• **WHAT TO PRODUCE**
The lines from the start of the listing through the line containing "c x).slots = s.slots := rfl" should be printed exactly, and no other lines should be printed.

• **DATASET RECORDS**
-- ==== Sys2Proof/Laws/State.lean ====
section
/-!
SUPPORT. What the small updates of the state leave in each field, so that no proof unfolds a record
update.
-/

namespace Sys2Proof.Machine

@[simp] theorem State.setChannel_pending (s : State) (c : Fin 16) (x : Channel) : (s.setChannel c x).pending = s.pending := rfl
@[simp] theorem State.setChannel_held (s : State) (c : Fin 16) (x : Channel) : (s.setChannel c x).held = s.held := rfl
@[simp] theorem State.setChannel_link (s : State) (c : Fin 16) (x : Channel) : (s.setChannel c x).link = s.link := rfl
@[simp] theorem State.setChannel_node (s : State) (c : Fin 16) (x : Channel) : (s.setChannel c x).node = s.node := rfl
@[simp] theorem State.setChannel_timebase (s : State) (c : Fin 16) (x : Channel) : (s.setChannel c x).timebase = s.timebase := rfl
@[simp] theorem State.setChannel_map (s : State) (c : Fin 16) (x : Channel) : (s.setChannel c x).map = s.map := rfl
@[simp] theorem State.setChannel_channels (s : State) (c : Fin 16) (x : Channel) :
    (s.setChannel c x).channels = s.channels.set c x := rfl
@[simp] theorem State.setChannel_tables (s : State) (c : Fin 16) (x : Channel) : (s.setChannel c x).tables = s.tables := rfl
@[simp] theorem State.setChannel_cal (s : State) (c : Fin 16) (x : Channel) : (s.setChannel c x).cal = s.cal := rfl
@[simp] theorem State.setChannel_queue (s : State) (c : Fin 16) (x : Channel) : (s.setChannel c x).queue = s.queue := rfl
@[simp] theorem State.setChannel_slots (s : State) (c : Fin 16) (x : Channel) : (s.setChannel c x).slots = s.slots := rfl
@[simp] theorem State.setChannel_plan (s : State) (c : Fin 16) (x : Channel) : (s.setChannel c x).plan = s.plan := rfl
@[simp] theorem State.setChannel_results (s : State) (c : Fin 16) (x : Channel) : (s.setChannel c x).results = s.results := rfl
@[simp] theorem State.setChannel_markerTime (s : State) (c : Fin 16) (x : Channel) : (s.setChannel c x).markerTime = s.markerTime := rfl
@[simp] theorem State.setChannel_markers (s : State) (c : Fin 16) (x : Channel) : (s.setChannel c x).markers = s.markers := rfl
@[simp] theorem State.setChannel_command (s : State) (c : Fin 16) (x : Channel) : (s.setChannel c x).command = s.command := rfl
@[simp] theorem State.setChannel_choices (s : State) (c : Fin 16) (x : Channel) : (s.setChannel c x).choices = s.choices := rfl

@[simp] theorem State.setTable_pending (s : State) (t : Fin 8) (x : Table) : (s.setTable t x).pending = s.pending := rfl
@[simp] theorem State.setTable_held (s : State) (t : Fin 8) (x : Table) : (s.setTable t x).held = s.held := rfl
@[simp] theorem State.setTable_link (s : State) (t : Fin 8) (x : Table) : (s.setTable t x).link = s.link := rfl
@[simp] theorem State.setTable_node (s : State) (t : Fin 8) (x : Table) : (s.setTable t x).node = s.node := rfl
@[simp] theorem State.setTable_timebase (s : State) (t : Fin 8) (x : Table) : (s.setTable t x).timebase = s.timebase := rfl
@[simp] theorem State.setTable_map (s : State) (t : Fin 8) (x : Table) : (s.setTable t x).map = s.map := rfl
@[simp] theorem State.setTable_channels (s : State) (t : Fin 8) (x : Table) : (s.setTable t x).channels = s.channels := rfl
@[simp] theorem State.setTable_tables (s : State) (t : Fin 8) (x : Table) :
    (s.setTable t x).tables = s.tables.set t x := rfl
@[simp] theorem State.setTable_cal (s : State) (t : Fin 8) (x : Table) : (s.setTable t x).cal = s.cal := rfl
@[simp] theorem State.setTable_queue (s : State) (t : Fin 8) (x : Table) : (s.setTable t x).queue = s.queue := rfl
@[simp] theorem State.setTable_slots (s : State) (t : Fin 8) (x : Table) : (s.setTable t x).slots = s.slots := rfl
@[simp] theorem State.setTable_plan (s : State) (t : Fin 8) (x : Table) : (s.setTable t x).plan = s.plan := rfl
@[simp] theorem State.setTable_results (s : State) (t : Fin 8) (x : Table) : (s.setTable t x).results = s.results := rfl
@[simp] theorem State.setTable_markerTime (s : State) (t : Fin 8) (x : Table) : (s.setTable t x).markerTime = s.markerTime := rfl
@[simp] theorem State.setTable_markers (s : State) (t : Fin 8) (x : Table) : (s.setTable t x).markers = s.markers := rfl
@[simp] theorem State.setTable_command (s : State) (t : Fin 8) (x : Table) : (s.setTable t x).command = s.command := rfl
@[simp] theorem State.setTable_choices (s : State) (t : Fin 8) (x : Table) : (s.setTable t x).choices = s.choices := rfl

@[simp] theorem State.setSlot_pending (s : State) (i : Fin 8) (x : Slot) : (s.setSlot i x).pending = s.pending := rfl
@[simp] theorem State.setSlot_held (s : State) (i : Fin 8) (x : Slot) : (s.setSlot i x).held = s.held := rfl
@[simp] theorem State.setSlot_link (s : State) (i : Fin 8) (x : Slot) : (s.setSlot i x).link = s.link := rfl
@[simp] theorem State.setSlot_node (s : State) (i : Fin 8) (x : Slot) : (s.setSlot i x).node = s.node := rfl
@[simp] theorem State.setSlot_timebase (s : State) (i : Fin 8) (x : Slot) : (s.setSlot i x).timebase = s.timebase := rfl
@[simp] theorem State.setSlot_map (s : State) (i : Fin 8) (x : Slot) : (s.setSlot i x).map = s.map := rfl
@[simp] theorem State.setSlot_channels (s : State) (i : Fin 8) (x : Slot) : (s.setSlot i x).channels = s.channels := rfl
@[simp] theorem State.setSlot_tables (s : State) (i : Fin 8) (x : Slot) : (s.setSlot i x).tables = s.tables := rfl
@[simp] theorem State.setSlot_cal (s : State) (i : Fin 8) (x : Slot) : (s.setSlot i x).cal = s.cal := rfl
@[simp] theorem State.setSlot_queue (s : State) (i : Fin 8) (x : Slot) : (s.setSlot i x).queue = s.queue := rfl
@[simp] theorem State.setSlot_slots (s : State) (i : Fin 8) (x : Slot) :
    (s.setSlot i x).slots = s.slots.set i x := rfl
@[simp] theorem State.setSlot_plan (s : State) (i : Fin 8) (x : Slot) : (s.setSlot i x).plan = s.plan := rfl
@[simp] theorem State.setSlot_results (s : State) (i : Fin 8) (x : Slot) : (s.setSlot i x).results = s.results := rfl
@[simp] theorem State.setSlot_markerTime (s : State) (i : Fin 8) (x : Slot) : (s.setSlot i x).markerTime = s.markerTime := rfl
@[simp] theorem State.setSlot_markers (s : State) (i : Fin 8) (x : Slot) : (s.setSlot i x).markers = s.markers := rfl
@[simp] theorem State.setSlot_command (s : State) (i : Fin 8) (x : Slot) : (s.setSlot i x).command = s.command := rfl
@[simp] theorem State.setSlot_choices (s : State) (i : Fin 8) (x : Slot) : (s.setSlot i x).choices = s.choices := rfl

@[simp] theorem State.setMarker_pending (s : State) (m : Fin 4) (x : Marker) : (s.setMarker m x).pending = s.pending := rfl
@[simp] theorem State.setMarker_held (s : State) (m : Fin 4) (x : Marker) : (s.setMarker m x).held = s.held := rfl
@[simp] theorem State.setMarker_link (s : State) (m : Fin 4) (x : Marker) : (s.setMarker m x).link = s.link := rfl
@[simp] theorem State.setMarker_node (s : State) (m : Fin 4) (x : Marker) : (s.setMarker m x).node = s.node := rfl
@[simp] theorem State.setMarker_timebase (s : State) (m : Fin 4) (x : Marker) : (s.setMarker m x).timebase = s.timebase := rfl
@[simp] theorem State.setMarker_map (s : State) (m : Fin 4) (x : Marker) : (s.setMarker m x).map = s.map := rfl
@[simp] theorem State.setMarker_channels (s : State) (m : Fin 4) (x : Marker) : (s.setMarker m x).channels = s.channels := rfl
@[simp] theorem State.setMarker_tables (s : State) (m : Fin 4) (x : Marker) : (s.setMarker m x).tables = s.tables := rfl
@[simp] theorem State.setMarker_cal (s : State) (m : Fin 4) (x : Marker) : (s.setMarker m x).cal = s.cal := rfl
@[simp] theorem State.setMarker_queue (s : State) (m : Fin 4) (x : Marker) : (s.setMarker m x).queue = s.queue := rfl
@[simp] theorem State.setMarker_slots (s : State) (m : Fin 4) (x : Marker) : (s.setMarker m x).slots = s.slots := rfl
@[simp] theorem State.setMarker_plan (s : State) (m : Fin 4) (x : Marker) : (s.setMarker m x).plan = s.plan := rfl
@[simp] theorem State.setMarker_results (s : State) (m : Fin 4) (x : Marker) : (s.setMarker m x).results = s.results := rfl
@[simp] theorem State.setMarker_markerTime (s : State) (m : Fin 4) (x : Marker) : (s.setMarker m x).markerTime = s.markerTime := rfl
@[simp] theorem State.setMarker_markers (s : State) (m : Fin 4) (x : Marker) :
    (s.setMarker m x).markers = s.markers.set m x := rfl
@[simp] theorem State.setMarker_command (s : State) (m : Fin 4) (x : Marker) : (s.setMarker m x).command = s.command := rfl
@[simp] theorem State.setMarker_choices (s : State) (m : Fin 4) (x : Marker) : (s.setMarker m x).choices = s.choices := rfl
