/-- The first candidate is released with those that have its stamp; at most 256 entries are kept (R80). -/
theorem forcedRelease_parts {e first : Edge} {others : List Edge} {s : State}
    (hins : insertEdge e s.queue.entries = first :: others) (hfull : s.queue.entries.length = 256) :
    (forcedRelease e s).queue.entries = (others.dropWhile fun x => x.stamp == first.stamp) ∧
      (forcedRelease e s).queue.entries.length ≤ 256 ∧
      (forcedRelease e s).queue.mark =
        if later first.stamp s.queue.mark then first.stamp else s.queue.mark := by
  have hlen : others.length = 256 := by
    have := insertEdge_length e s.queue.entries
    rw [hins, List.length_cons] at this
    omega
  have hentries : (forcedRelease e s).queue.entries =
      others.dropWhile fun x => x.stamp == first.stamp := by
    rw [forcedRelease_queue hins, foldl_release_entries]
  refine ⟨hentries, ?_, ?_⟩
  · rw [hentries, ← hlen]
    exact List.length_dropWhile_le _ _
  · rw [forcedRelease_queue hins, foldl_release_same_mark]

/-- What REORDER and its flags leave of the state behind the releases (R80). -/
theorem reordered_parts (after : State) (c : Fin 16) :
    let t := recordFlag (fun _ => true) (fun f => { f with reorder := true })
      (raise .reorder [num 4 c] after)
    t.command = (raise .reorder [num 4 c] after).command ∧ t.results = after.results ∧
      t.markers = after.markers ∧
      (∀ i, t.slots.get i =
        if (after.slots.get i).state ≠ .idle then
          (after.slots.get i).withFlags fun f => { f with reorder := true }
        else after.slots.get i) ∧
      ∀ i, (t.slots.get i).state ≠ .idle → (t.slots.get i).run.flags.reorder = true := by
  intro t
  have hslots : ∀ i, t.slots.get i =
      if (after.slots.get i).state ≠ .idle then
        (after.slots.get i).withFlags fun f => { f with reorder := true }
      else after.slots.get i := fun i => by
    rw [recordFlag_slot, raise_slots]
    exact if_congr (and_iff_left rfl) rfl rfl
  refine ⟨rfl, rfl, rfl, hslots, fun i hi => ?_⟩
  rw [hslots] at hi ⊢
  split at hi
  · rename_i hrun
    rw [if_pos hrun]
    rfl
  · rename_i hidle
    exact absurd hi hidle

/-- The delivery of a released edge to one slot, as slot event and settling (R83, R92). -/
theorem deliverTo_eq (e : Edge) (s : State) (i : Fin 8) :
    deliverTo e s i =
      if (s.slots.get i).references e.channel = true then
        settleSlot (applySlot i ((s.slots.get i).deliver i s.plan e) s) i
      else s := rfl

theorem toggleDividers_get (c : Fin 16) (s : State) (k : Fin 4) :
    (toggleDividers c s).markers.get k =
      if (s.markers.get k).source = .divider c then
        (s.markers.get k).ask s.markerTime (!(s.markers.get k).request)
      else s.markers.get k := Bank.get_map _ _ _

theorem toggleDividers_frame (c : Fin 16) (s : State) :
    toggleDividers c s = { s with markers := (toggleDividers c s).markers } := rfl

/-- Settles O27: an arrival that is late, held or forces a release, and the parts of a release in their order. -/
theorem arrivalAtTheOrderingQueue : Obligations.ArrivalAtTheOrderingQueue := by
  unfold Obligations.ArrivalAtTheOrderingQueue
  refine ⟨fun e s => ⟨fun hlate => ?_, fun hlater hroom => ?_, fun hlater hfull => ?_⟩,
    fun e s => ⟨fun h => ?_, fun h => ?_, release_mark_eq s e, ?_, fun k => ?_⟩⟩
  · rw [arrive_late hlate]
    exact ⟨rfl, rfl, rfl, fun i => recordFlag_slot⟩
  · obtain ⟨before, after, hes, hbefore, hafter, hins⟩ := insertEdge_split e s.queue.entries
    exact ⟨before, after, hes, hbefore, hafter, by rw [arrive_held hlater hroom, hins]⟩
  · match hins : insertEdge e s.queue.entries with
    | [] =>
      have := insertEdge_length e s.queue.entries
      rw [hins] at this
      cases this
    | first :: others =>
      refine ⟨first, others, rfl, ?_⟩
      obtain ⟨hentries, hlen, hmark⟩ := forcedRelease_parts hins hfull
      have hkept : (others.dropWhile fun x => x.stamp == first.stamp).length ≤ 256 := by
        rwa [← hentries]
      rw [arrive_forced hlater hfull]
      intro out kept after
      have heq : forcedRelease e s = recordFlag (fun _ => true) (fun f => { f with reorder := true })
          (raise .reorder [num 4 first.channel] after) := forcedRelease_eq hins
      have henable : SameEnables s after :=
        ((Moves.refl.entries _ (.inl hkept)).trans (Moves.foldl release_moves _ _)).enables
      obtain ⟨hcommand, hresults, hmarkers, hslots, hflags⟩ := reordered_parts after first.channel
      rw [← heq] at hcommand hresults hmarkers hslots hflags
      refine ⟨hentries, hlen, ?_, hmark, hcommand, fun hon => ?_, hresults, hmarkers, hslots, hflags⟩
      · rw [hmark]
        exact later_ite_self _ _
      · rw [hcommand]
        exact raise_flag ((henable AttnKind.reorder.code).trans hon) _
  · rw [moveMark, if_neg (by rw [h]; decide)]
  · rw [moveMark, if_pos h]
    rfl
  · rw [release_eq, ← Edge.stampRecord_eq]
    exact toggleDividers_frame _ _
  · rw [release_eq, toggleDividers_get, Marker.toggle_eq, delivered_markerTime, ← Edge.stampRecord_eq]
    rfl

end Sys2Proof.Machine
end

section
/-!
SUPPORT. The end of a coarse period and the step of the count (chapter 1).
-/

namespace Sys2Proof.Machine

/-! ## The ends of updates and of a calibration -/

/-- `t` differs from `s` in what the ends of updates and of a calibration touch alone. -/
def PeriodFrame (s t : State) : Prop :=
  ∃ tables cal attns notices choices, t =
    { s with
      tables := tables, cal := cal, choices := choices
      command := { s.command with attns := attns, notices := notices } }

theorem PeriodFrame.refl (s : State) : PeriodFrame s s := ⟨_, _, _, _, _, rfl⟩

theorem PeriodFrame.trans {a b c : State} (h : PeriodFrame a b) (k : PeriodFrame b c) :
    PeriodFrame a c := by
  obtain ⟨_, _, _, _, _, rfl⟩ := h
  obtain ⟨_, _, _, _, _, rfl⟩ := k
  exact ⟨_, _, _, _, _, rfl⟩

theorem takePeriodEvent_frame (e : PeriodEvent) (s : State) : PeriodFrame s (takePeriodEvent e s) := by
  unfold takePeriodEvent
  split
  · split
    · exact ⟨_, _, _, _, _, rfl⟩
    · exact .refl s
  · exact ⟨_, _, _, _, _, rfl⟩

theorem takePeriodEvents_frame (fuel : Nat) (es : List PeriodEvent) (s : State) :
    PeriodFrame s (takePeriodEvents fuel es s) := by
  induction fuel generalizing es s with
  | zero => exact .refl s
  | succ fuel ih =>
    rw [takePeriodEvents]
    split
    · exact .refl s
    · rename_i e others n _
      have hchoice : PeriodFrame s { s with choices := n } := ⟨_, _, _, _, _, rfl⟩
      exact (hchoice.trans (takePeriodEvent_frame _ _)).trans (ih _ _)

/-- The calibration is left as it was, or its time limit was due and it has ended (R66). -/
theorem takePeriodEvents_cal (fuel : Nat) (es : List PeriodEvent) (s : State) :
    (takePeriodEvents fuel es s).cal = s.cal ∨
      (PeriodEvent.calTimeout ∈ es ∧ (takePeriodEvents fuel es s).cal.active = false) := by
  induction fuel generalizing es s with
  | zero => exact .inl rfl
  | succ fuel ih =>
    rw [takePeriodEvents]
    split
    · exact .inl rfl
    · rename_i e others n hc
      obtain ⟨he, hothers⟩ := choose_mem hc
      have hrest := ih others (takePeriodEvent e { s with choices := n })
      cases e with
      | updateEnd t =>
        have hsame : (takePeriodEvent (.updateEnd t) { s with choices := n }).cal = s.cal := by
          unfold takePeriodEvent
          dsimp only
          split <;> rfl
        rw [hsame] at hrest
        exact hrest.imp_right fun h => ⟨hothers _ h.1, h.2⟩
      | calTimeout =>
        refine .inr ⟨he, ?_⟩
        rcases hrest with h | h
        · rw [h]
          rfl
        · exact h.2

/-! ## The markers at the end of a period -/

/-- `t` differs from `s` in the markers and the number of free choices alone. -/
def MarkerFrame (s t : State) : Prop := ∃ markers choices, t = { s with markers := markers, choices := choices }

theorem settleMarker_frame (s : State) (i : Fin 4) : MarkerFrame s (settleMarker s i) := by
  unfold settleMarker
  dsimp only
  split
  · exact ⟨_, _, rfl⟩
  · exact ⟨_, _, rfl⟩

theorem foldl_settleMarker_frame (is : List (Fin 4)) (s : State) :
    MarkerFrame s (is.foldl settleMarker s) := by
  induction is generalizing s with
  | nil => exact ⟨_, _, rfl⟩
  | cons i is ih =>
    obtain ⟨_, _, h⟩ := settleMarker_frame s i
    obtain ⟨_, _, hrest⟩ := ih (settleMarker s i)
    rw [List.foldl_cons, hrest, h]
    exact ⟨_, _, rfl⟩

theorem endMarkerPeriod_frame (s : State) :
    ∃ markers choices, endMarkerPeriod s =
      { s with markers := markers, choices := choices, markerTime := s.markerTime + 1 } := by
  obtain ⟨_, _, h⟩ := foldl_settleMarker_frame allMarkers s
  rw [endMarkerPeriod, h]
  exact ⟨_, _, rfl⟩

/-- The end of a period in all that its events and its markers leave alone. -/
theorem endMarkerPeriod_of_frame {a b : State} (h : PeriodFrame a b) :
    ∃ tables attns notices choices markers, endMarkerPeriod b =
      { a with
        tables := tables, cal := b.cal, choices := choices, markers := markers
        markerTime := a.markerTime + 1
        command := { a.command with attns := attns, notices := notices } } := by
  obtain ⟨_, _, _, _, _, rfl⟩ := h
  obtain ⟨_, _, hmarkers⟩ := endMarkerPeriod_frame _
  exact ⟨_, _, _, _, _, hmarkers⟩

• **ANSWER BOX**
-- ==== Sys2Proof/Laws/State.lean ====
section
/-!
SUPPORT. What the small updates of the state leave in each field, so that no proof unfolds a record
update.
-/

namespace Sys2Proof.Machine

@[simp] theorem State.setChannel_pending (s : State) (c : Fin 16) (x : Channel) : (s.setChannel c x).pending = s.pending := rfl
@[simp] theorem State.setChannel_held (s : State) (c : Fin 16) (x : Channel) : (s.setChannel c x).held = s.held := rfl
@[simp] theorem State.setChannel_link (s : State) (c : Fin 16) (x : Channel) : (s.setChannel c x).link = s.link := rfl
@[simp] theorem State.setChannel_node (s : State) (c : Fin 16) (x : Channel) : (s.setChannel c x).node = s.node := rfl
@[simp] theorem State.setChannel_timebase (s : State) (c : Fin 16) (x : Channel) : (s.setChannel c x).timebase = s.timebase := rfl
@[simp] theorem State.setChannel_map (s : State) (c : Fin 16) (x : Channel) : (s.setChannel c x).map = s.map := rfl
@[simp] theorem State.setChannel_channels (s : State) (c : Fin 16) (x : Channel) :
    (s.setChannel c x).channels = s.channels.set c x := rfl
@[simp] theorem State.setChannel_tables (s : State) (c : Fin 16) (x : Channel) : (s.setChannel c x).tables = s.tables := rfl
@[simp] theorem State.setChannel_cal (s : State) (c : Fin 16) (x : Channel) : (s.setChannel c x).cal = s.cal := rfl
@[simp] theorem State.setChannel_queue (s : State) (c : Fin 16) (x : Channel) : (s.setChannel c x).queue = s.queue := rfl
@[simp] theorem State.setChannel_slots (s : State) (c : Fin 16) (x : Channel) : (s.setChannel c x).slots = s.slots := rfl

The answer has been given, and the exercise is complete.